For optimizers (8: SGD through LARS), schedulers (11), and the rest of the training surface, see docs/training-optimizers.md.


Step 5 — Detection + tracking + recognition

YOLOv8/v11 detection with bounding-box decode + NMS:

use yscv::detect::{detect_yolov8_from_rgb, yolov8_coco_config, non_max_suppression};

let img = imread("scene.jpg")?;
let dets = detect_yolov8_from_rgb(&img, &model, &yolov8_coco_config())?;
let kept = non_max_suppression(&dets, 0.5);
for d in &kept {
    println!("{}: {:.2}% at {:?}", d.class_name, d.score * 100.0, d.bbox);
}

Add tracking across frames (DeepSORT or ByteTrack):

use yscv::track::{ByteTracker, ByteTrackerConfig};

let mut tracker = ByteTracker::new(ByteTrackerConfig::default());
for (frame_idx, dets) in detection_stream.enumerate() {
    let tracks = tracker.update(&dets);
    for t in &tracks {
        println!("frame {frame_idx}: track {} at {:?}", t.track_id, t.bbox);
    }
}

Add recognition (face / object identity):

use yscv::recognize::{Recognizer, VpTreeIndex};

let mut rec = Recognizer::new(VpTreeIndex::new(0.6));
rec.enroll("alice", &alice_embedding)?;
rec.enroll("bob",   &bob_embedding)?;
let matched = rec.match_one(&query_embedding);

The full detect → track → recognize pipeline runs in ~67 µs per frame end-to-end on a single CPU core. That's 15,000 FPS headroom to stack additional logic.


Step 6 — Build a config-driven pipeline (edge / drone path)

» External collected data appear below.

-- ==== Sys2Proof/Laws/Keep.lean ====
section
/-! SUPPORT. What stays: the frame of the parts that a bundle issues through, and of an instruction that commits. -/

namespace Sys2Proof.Laws

open Sys2Proof.Machine

theorem keepsCtx_refl (gw gr fw mw fl) (c : Ctx) : KeepsCtx gw gr fw mw fl c c := by
  simp [KeepsCtx]

theorem keepsCtx_trans {gw gr fw mw fl} {c d e : Ctx} (h : KeepsCtx gw gr fw mw fl c d) (k : KeepsCtx gw gr fw mw fl d e) :
    KeepsCtx gw gr fw mw fl c e :=
  ⟨fun r w => (k.1 r w).trans (h.1 r w), fun r w => (k.2.1 r w).trans (h.2.1 r w), fun r w => (k.2.2.1 r w).trans (h.2.2.1 r w),
    fun r w x => (k.2.2.2.1 r w x).trans (h.2.2.2.1 r w x), fun n w => (k.2.2.2.2.1 n w).trans (h.2.2.2.2.1 n w),
    by simp only [k.2.2.2.2.2, h.2.2.2.2.2, and_self]⟩

theorem keepsRegs_refl (gw gr fw mw fl) (s : State) : KeepsRegs gw gr fw mw fl s s := ⟨keepsCtx_refl .., rfl, fun _ _ => rfl⟩

theorem keepsRegs_trans {gw gr fw mw fl} {s t u : State} (h : KeepsRegs gw gr fw mw fl s t) (k : KeepsRegs gw gr fw mw fl t u) :
    KeepsRegs gw gr fw mw fl s u :=
  ⟨keepsCtx_trans h.1 k.1, k.2.1.trans h.2.1, fun j hj => (k.2.2 j (h.2.1 ▸ hj)).trans (h.2.2 j hj)⟩

theorem SameArch.keeps {gw gr fw mw fl} {s t : State} (h : SameArch s t) : KeepsRegs gw gr fw mw fl s t :=
  ⟨h.curCtx ▸ keepsCtx_refl .., h.1, fun k _ => h.getCtx k⟩

/-- A change of the issuing context that keeps its registers. -/
theorem keeps_modCur {gw gr fw mw fl} {s : State} {f : Ctx → Ctx} (h : KeepsCtx gw gr fw mw fl (curCtx s) (f (curCtx s))) :
    KeepsRegs gw gr fw mw fl s (modCur s f) :=
  ⟨by rw [curCtx_modCur]; exact h, rfl, fun _ hk => getCtx_modCtx_other _ _ hk⟩

theorem keeps_setCur {gw gr fw mw fl} {s : State} {c : Ctx} (h : KeepsCtx gw gr fw mw fl (curCtx s) c) :
    KeepsRegs gw gr fw mw fl s (setCtx s s.cur c) :=
  ⟨by rw [curCtx_setCur]; exact h, rfl, fun _ hk => getCtx_setCtx_other _ _ hk⟩

/-- What the checks before an effect leave of the registers. -/
theorem before_regs {gw gr fw mw fl} {f : Form} {s t : State} (h : before f s = .ok t) : KeepsRegs gw gr fw mw fl s t := by
  rcases before_keeps h with h | h
  · exact h.keeps
  · exact keepsRegs_trans (keeps_modCur (by simp [KeepsCtx])) h.keeps

theorem before_mem {f : Form} {s t : State} (h : before f s = .ok t) : t.mem = s.mem ∧ t.full = s.full := by
  rcases before_keeps h with h | h <;> exact ⟨h.2.2.1, h.2.2.2.1⟩

theorem keepsCtx_elapse {gw gr fw mw fl} (c : Ctx) (k : Nat) : KeepsCtx gw gr fw mw fl c (c.elapse k) := by
  simp [KeepsCtx, Ctx.elapse]

theorem elapse_keeps {gw gr fw mw fl} (s : State) : KeepsRegs gw gr fw mw fl s (elapse s) :=
  keepsRegs_trans (keeps_modCur (f := (·.elapse (Config.cycles s.fresh))) (keepsCtx_elapse _ _))
    (SameArch.keeps ⟨rfl, rfl, rfl, rfl, rfl⟩)

theorem charge_keeps {gw gr fw mw fl} (c : Ctx) (s : State) : KeepsRegs gw gr fw mw fl s (charge c s) := by
  have h : KeepsRegs gw gr fw mw fl s (modCur (elapse s) (·.elapse 1)) :=
    keepsRegs_trans (elapse_keeps s) (keeps_modCur (keepsCtx_elapse _ _))
  unfold charge
  simp only []
  split
  · exact h
  · split
    · exact h
    · exact keepsRegs_trans h (same_modCore _ _ _).keeps

theorem charge_mem (c : Ctx) (s : State) : (charge c s).mem = s.mem ∧ (charge c s).full = s.full := by
  unfold charge
  simp only []
  repeat' split
  all_goals exact ⟨rfl, rfl⟩

theorem popVec_keeps {gw gr fw mw fl} (s : State) (r : FReg) : KeepsRegs gw gr fw mw fl s (popVec s r) := by
  unfold popVec
  simp only []
  repeat' split
  all_goals first
    | exact keepsRegs_refl ..
    | exact (same_modCore _ _ _).keeps
    | exact keeps_setCur (by simp [KeepsCtx, Ctx.setStream])

theorem popVec_mem (s : State) (r : FReg) : (popVec s r).mem = s.mem ∧ (popVec s r).full = s.full := by
  unfold popVec
  simp only []
  repeat' split
  all_goals exact ⟨rfl, rfl⟩

theorem keeps_fold {α : Type} {gw gr fw mw fl} (f : State → α → State) (hf : ∀ s x, KeepsRegs gw gr fw mw fl s (f s x)) (l : List α) :
    ∀ s, KeepsRegs gw gr fw mw fl s (l.foldl f s) := by
  induction l with
  | nil => exact keepsRegs_refl _ _ _ _ _
  | cons x l ih => exact fun s => keepsRegs_trans (hf s x) (ih _)

theorem mem_fold {α : Type} (f : State → α → State) (hf : ∀ s x, (f s x).mem = s.mem ∧ (f s x).full = s.full) (l : List α) :
    ∀ s, (l.foldl f s).mem = s.mem ∧ (l.foldl f s).full = s.full := by
  induction l with
  | nil => exact fun _ => ⟨rfl, rfl⟩
  | cons x l ih => exact fun s => ⟨(ih _).1.trans (hf s x).1, (ih _).2.trans (hf s x).2⟩

/-- A register outside a list has no bit in its mask. -/
theorem regMask_other (l : List GReg) (r : GReg) (h : r ∉ l) : (regMask l).getLsbD r.val = false := by
  unfold regMask
  have : ∀ m : Nat, m.testBit r.val = false → (l.foldl (fun m r => m ||| 2 ^ r.val) m).testBit r.val = false := by
    induction l with
    | nil => exact fun m hm => hm
    | cons x l ih =>
      intro m hm
      simp only [List.mem_cons, not_or] at h
      refine ih h.2 _ ?_
      have hx : x.val ≠ r.val := fun e => h.1 (Fin.ext e.symm)
      simp [Nat.testBit_or, hm, Nat.testBit_two_pow, hx]
  rw [BitVec.getLsbD_ofNat, this 0 (by simp)]
  simp

/-- The commit keeps what the effect keeps, and consumes only presence bits of the registers read. -/
theorem commit_keeps {gw gr fw mw fl} {f : Form} {c0 : Ctx} {d : Done} (hg : ∀ r ∈ f.gr, r ∈ gr) (he : d.ended = false) :
    KeepsRegs gw gr fw mw fl d.s (commit f c0 d) := by
  have h1 : KeepsRegs gw gr fw mw fl d.s (modCur d.s fun c => { c with p := c.p &&& ~~~ consumed f c0 }) := by
    refine keeps_modCur ⟨fun _ _ => rfl, fun _ _ => rfl, fun _ _ => rfl, fun r _ hr => ?_, fun _ _ => rfl, by simp⟩
    have : (consumed f c0).getLsbD r.val = false := by
      unfold consumed
      rw [BitVec.getLsbD_and, BitVec.getLsbD_and, regMask_other _ _ (fun h => hr (hg r (List.mem_of_mem_filter h)))]
      simp
    simp only [BitVec.getLsbD_and, BitVec.getLsbD_not, this, r.isLt]
    simp
  have h2 := keepsRegs_trans h1 (keeps_fold popVec popVec_keeps f.fr.dedup _)
  have pc (s : State) (g : Ctx → Ctx) (hk : ∀ c, KeepsCtx gw gr fw mw fl c (g c)) (x : IssueResult) :
      KeepsRegs gw gr fw mw fl s { modCur s g with last := x } := keeps_modCur (hk _)
  unfold commit
  simp only [he, Bool.false_eq_true, if_false]
  split
  · exact h2
  · exact keepsRegs_trans h2 (pc _ _ (fun c => by simp [KeepsCtx]) _)
  · refine keepsRegs_trans h2 (keepsRegs_trans (keeps_modCur (by simp [KeepsCtx])) (charge_keeps _ _))
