/-- An access at its home, whichever it is. -/
theorem inv_performAccess {s : State} (node : Node) (a : Access) (h : State.Inv s) : State.Inv (performAccess s node a) := by
  have hf (n : Nat) {go : State} (hg : State.Inv go) : State.Inv (match failedIn s a.addr n with
      | some sram => let (v, s) := freshWord s; refuse s node a (failCause sram) v
      | none => go) := by
    split
    · exact inv_congr (by simp) (by simp) h
    · exact hg
  unfold performAccess
  dsimp only
  split
  · exact hf _ (inv_sendReply _ _ _ (inv_congr (by simp) (by simp) h))
  · split
    · exact inv_sendPkt _ _ _ _ (inv_homeWrite _ _ _ _ _ _ h)
    · exact inv_homeWrite _ _ _ _ _ _ h
  · exact hf _ (inv_sendReply _ _ _ (inv_homeAmo _ _ _ _ _ _ _ _ _ h))
  · split <;> exact inv_congr (by simp) (by simp) h
  · exact inv_sendPkt _ _ _ _ (inv_homeMasked _ _ _ _ _ h)
  · exact inv_congr (by simp) (by simp) h
  · exact inv_congr (by simp) (by simp) h
  · exact hf _ (inv_sendReply _ _ _ h)
  · exact hf _ (inv_sendReply _ _ _ (inv_fePerform a.addr .ldc _ _ _ h))
  · exact inv_sendReply _ _ _ (inv_fePerform _ _ _ _ _ h)

theorem inv_engPut {s : State} (x : EngSrc) (a : Nat) (bs : List Byte) (alloc : Bool) (h : State.Inv s) :
    State.Inv (engPut s x a bs alloc) := by
  unfold engPut
  refine inv_fold _ (fun _ _ h => inv_congr (by simp) (by simp) h) _ ?_
  split
  · exact inv_fillWords _ _ (inv_homeWrite _ _ _ _ _ _ h)
  · exact inv_homeWrite _ _ _ _ _ _ h

theorem inv_putWords {s : State} (a kind writer : Nat) (w : Option Who) (data : List Word) (h : State.Inv s) :
    State.Inv (putWords s a kind writer w data) := inv_fillWords _ _ (inv_homeWrite _ _ _ _ _ _ h)

theorem inv_storeSector {s : State} (a : Agent) (pa : Nat) (x : Sector) (h : State.Inv s) : State.Inv (storeSector s a pa x) := by
  unfold storeSector
  split
  · exact inv_homeMasked _ _ _ _ _ (inv_congr (by simp) (by simp) h)
  · exact h

theorem inv_flushLines {s : State} (a : Agent) (p : Nat → Bool) (h : State.Inv s) : State.Inv (flushLines s a p) := by
  unfold flushLines
  dsimp only
  refine inv_congr (modCore_mem _ _ _) (modCore_full _ _ _) ?_
  exact inv_fold _ (fun _ _ h => inv_fold _ (fun _ _ h => inv_storeSector _ _ _ h) _ h) _ h

theorem inv_flushEverywhere {s : State} (p : Nat → Bool) (h : State.Inv s) : State.Inv (flushEverywhere s p) :=
  inv_fold _ (fun _ _ h => inv_flushLines _ _ h) _ h

theorem inv_arenaWrite {s : State} (a w0 w1 : Nat) (h : State.Inv s) : State.Inv (arenaWrite s a w0 w1) := inv_homeWrite _ _ _ _ _ _ h

/-- An arrival written to the input image. -/
theorem inv_writeEntry {s : State} (new : Arrival) (m : MapEntry) (bs : List Byte) (kind : Nat) (h : State.Inv s) :
    State.Inv (writeEntry s new m bs kind) := by
  have hm := wf_writeByte (imageBack + 0x800000 + new.entry / 8)
    (readByte ((imageWrites s new m.imgOff bs).foldl (fun t x => writeByte t (imageBack + x.1) x.2) s.mem) (imageBack + 0x800000 + new.entry / 8)
      ||| BitVec.ofNat 8 (2 ^ (new.entry % 8)))
    (wf_foldl_writeByte (fun x => imageBack + x.1) (·.2) (imageWrites s new m.imgOff bs) h.1)
  unfold writeEntry
  dsimp only
  split <;> exact inv_congr (by simp) (by simp) (inv_mem hm h)

theorem inv_mapPage {s : State} (asid : BitVec 12) (va leaf : Nat) (h : State.Inv s) : State.Inv (mapPage s asid va leaf) := by
  have one (s : State) (e : Nat) (h : State.Inv s) : State.Inv (tableAt s e).2 := by
    unfold tableAt
    dsimp only
    split
    · exact h
    · have ha : State.Inv (allocPage s).2 := ⟨wf_zeroBytes _ _ h.1, h.2.1, h.2.2⟩
      exact inv_homeWrite _ _ _ _ _ _ ha
  have all (n : Nat) : ∀ (s : State) (t : Nat), State.Inv s → State.Inv (tablesDown s va t n).2 := by
    induction n with
    | zero => exact fun _ _ h => h
    | succ n ih => exact fun _ _ h => ih _ _ (one _ _ h)
  exact inv_homeWrite _ _ _ _ _ _ (all 3 _ _ (one _ _ h))

/-! A command's completion is written to its queue's ring, so what ends a launch may write memory. -/

theorem inv_writeDone {s : State} (tag : BitVec 32) (n : Nat) (h : State.Inv s) : State.Inv (writeDone s tag n) := by
  unfold writeDone
  split
  · exact h
  · dsimp only
    exact inv_congr (modDev_mem _ _) (modDev_full _ _) (inv_homeWrite _ _ _ _ _ _ h)

theorem inv_hostDone {s : State} (tag : BitVec 32) (n : Nat) (h : State.Inv s) : State.Inv (hostDone s tag n) :=
  inv_congr (by simp [hostDone]) (by simp [hostDone]) (inv_writeDone tag n h)

theorem inv_finishLaunch {s : State} (l : Launch) (h : State.Inv s) : State.Inv (finishLaunch s l) := by
  unfold finishLaunch
  dsimp only
  split
  · exact inv_hostDone _ _ (inv_congr (by simp) (by simp) h)
  · exact inv_congr (by simp) (by simp) h
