-- ==== Sys2Proof/Tests/Slice0.lean ====
section
/-! SUPPORT. Tests: the decoding of words of every family, ill-formed terms, single steps of the spec's worked examples, and for each
statement states that meet its hypotheses. -/

namespace Sys2Proof.Tests
open Sys2Proof.Machine

set_option Elab.async false

/-! ### States for the tests -/

/-- Slot 0 of core 0. -/
def slot0 : CtxKey := ⟨.tile 0, 0⟩

/-- A live context of core 0 at its launch's first bundle. -/
def ctx0 : Ctx := { Ctx.idle with place := .live 0, pc := 0x400000, gen := 1 }

/-- The machine after reset with one context in slot 0 of core 0. -/
def lab (f : Ctx → Ctx) : State := setCtx State.reset slot0 (f ctx0)

/-- Two registers set. -/
def regs (x y : Word) (c : Ctx) : Ctx := { c with g := (c.g.set 5 x).set 6 y }

/-- Whether nothing holds a bundle and a word has no fault: `Calm`, evaluated. -/
def readyB (i : Instr) (s : State) : Bool := decide (Calm s) && (wordFault (form i) s).isNone

/-- A calm state in which a word has no fault meets the hypothesis of the statements about its instruction. -/
theorem ready_by {i : Instr} {s : State} (h : readyB i s = true) : Ready (form i) s s :=
  have both := Bool.and_eq_true_iff.mp h
  Laws.ready_of_calm (of_decide_eq_true both.1) (Option.isNone_iff_eq_none.mp both.2)

/-- An address of the own pool: the first byte of its first scratchpad bank (Table 6.1). -/
def ownEa : Word := 0xF00000000000#64 + 0x1C000
/-- An address of core 1's pool. -/
def farEa : Word := 0xF00000000000#64 + 0x20001C000#64

/-- A context whose g5 holds an address and g6 a value. -/
def at5 (ea : Word) : State := lab (regs ea 0x1122334455667788)

/-- A translation of page 1 to physical page 3, with a policy. -/
def page (pol : Nat) : Tlb := ⟨0, false, 1, 12, 3, pol, true, true, true, true⟩

/-- The page translates wherever core 0's cache holds it. -/
theorem page_translates {s : State} {pol : Nat} (ht : (getCore s (.tile 0)).tlb = [page pol]) (kind : Nat) (user : Bool) {need : Need}
    (hn : need ∈ [Need.rd, .wr, .any]) :
    Machine.translate s (.tile 0) 0 user 0x1000 kind need = .ok (tlbPut s (.tile 0) (page pol), 0x3000, pol, 3) := by
  have hal : (page pol).allows user need = true := by
    simp only [List.mem_cons, List.not_mem_nil, or_false] at hn
    rcases hn with rfl | rfl | rfl <;> simp [page, Tlb.allows]
  have hf : [page pol].find? (·.hits 0 0x1000) = some (page pol) := by
    rw [List.find?_cons_of_pos]
    simp [page, Tlb.hits]
  have he : translation s (.tile 0) 0 0x1000 kind = .ok (tlbPut s (.tile 0) (page pol), page pol) := by rw [translation, ht, hf]
  have hv : (page pol).ppn * 2 ^ (page pol).shift + 0x1000 % 2 ^ (page pol).shift = 0x3000 := by
    have h1 : (page pol).ppn = 3 := rfl
    have h2 : (page pol).shift = 12 := rfl
    rw [h1, h2]
    norm_num
  have hl : (page pol).level = 3 := by simp [page, Tlb.level]
  simp only [Machine.translate, he, Bind.bind, Except.bind, hal, if_true, hv, hl]
  rfl

/-- The page resolves. -/
theorem resolve_page {s : State} {pol : Nat} (h : s.cur.agent = .tile 0) (ha : (opCtx s).asid = 0) (ht : (getCore s (.tile 0)).tlb = [page pol])
    (kind : Nat) {need : Need} (hn : need ∈ [Need.rd, .wr, .any]) :
    resolveCur s 0x1000 kind need = .ok (tlbPut s (.tile 0) (page pol), .phys 0x3000 pol 3) := by
  have b1 : bits 0x1000 63 48 = 0 := by decide +kernel
  have b2 : bits 0x1000 47 44 = 0 := by decide +kernel
  have b3 : (0x1000 : Word).toNat = 0x1000 := by decide +kernel
  simp only [resolveCur, resolve, h, ha, b3, b1, b2, page_translates ht kind _ hn, Bind.bind, Except.bind]
  simp

/-- A context whose g5 holds the page's address, with its translation in the core's cache (R181). -/
def paged (pol : Nat) : State :=
  modCore (lab (regs 0x1000 7)) (.tile 0) fun c => { c with tlb := [page pol] }

/-- The same with the page's first line in the L1. -/
def cached : State :=
  modCore (paged 0) (.tile 0) fun c => { c with l1 := [⟨40, 0x30, Vector.replicate 8 ⟨true, false, 0, 0⟩⟩] }

/-- A launch of cores 0, 4 and 8 with a distributed array of 4 elements over two cores, in blocks of 2. -/
def launch0 : Launch :=
  { la := 0, tag := 1, asid := 0, cores := [0, 4, 8], det := false, compat := true, tvec := 0, htable := 0, budget := 0, tokens := 0,
    arena := 0, groups := [], dists := [⟨2, 0x8000000000000000#64 + 0x31C000#64, [0x000200020004#64]⟩], gates := [], guestQueues := [],
    regionSizes := [], digests := [], image := [], key := [], ending := false, endTag := none }

/-- A state in which the context belongs to that launch. -/
def launched (f : Ctx → Ctx) : State :=
  modDev (lab fun c => f { c with launch := some 0 }) fun d => { d with launches := [launch0] }

/-- The same on another core, whose launch has the cores of the list and group 9 of them. -/
def launchedAt (n : Nat) (cores : List Nat) (f : Ctx → Ctx) (g : Core → Core) : State :=
  modCore (modDev (setCtx { State.reset with cur := ⟨.tile n, 0⟩ } ⟨.tile n, 0⟩ (f { ctx0 with launch := some 0 }))
    fun d => { d with launches := [{ launch0 with cores := cores, groups := [⟨9, 0, cores⟩] }] }) (.tile n) g

/-- Ready, where the state is not calm. -/
theorem ready_eval {i : Instr} {s t : State} (h : wordFault (form i) s = none ∧
    (capturing (opCtx s) && s.latch.isNone) = false ∧ before (form i) s = .ok t) : Ready (form i) s t := h

/-- A state built from `lab` with a change of core 0. -/
def labCore (f : Ctx → Ctx) (g : Core → Core) : State := modCore (lab f) (.tile 0) g

/-- A state built from `launched` with a change of core 0. -/
def launchedCore (f : Ctx → Ctx) (g : Core → Core) : State := modCore (launched f) (.tile 0) g

/-- Every element of a list passes `readyB` in a state. -/
theorem ready_all {s : State} (l : List Instr) (h : (l.all fun i => readyB i s) = true) : ∀ i ∈ l, Ready (form i) s s :=
  fun i hi => ready_by (List.all_eq_true.mp h i hi)

/-- Firmware core `k`'s context issues. -/
def fwLab (k : Nat) (f : Ctx → Ctx) : State := setCtx { State.reset with cur := ⟨.fw k, 0⟩ } ⟨.fw k, 0⟩ (f Ctx.fwReset)

/-- A part of an instruction that succeeds, evaluated. -/
theorem ok_of {α : Type} {e : Do α} (h : (match e with | .ok _ => true | .error _ => false) = true) : ∃ u, e = .ok u := by
  cases e with
  | ok u => exact ⟨u, rfl⟩
  | error e => cases h

/-- The same with something that holds of its result. -/
theorem ok_with {α : Type} {e : Do α} {p : α → Bool} (h : (match e with | .ok u => p u | .error _ => false) = true) : ∃ u, e = .ok u ∧ p u = true := by
  cases e with
  | ok u => exact ⟨u, rfl, h⟩
  | error e => cases h

/-- A part of an instruction that does not succeed, evaluated. -/
theorem error_of {α : Type} {e : Do α} (h : (match e with | .ok _ => true | .error _ => false) = false) : ∃ u, e = .error u := by
  cases e with
  | ok u => cases h
  | error e => exact ⟨e, rfl⟩

/-- The state with one packet on its networks. -/
def carry (s : State) (p : Packet) : State := { s with net := [p] }

/-- A packet from one node to another: the first of its way. -/
def pkt (src dst : Node) (vn : Fin 4) (b : Body) : Packet := ⟨src, dst, vn, b, 0, false⟩

/-- The packet comes off its network, where no link is under repair or lost and its flits have left the sender. -/
theorem take_carry (s : State) (p : Packet) (h : s.dev.repair = []) (o : inputOff (carry s p) p = false) (q : stillQueued (carry s p) p = false)
    (l : cutOff (carry s p) p.src p.dst = false) : takePkt (carry s p) 0 = some (p, { s with net := [] }) := by
  have o' : inputOff { s with net := [p] } p = false := o
  have q' : stillQueued { s with net := [p] } p = false := q
  have l' : cutOff { s with net := [p] } p.src p.dst = false := l
  simp [takePkt, carry, isFirst, h, o', q', l']

/-- A message from core 4. -/
def message0 : Message := ⟨7, 7, 0, 0, [1, 2], .core 4, none, none⟩

/-! ### Words of the encoding tables -/

/-- Each word decodes to its instruction. -/
abbrev Decodes (l : List (Nat × Nat × Instr)) : Prop := ∀ x ∈ l, decodeTableWord x.1 x.2.1 = some x.2.2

The previous steps are great for prototyping. For a production edge deployment — multiple models, accelerator dispatch, real-time priorities — the framework offers a TOML-driven runtime.

Cargo.toml:

[dependencies]
yscv-pipeline = { version = "0.1.7", features = ["rknn", "realtime"] }

config.toml:

board = "rock4d"

[camera]
device = "/dev/video0"
format = "nv12"
width = 1280
height = 720
fps = 60

[output]
kind = "drm"          # display via Linux KMS; or "v4l2-out", "file", "null"
connector = "HDMI-A-1"
mode = "720p60"

[encoder]
kind = "mpp-h264"     # hardware H.264 on Rockchip
bitrate_kbps = 8000
profile = "main"

[[tasks]]
name = "detector"
model_path = "yolov8n.onnx"   # auto-compiles to .rknn at startup, caches result
accelerator = { kind = "rknn", core = "core0" }
inputs  = [{ name = "images", source = "camera" }]
outputs = []

[realtime]
sched_fifo   = true
cpu_governor = "performance"
prio.dispatch     = 70
affinity.dispatch = [4, 5, 6]

src/main.rs:

use yscv_pipeline::{PipelineConfig, run_pipeline};

fn main() -> Result<(), Box<dyn std::error::Error>> {
    let cfg = PipelineConfig::from_toml_path("config.toml")?;
    let handle = run_pipeline(cfg)?;
    // run_pipeline does: validate config → validate models (magic +
    // optional SDK dry-run load) → build dispatchers → apply RT
    // (SCHED_FIFO + affinity + mlockall + governor).

    loop {
        let bytes = capture_camera_frame();
        let outputs = handle.dispatch_frame(&[("images", &bytes)])?;
        process(&outputs["detector.output0"]);
    }
}

Same binary runs YOLO on Rock4D through NPU, on RV1106 through NPU, or on your dev Mac through MPSGraph — only the TOML changes. See:

Recovery, watchdog, hot-reload

// On any transient failure, recover every dispatcher in one call.
if let Err(e) = handle.dispatch_frame(&feeds) {
    handle.recover_all()?;
}

// Auto-recover on stage budget overruns (needs --features realtime).
let arc_handle = std::sync::Arc::new(handle);
let _wd = arc_handle.clone().spawn_watchdog(stats, std::time::Duration::from_millis(100));

// Hot-swap a model in-flight without stopping the loop.
let pool: &yscv_kernels::RknnPipelinedPool = /* from your dispatcher setup */;
pool.reload(&std::fs::read("models/v2.rknn")?)?;

Step 7 — Drop down to the kernel layer (when you need it)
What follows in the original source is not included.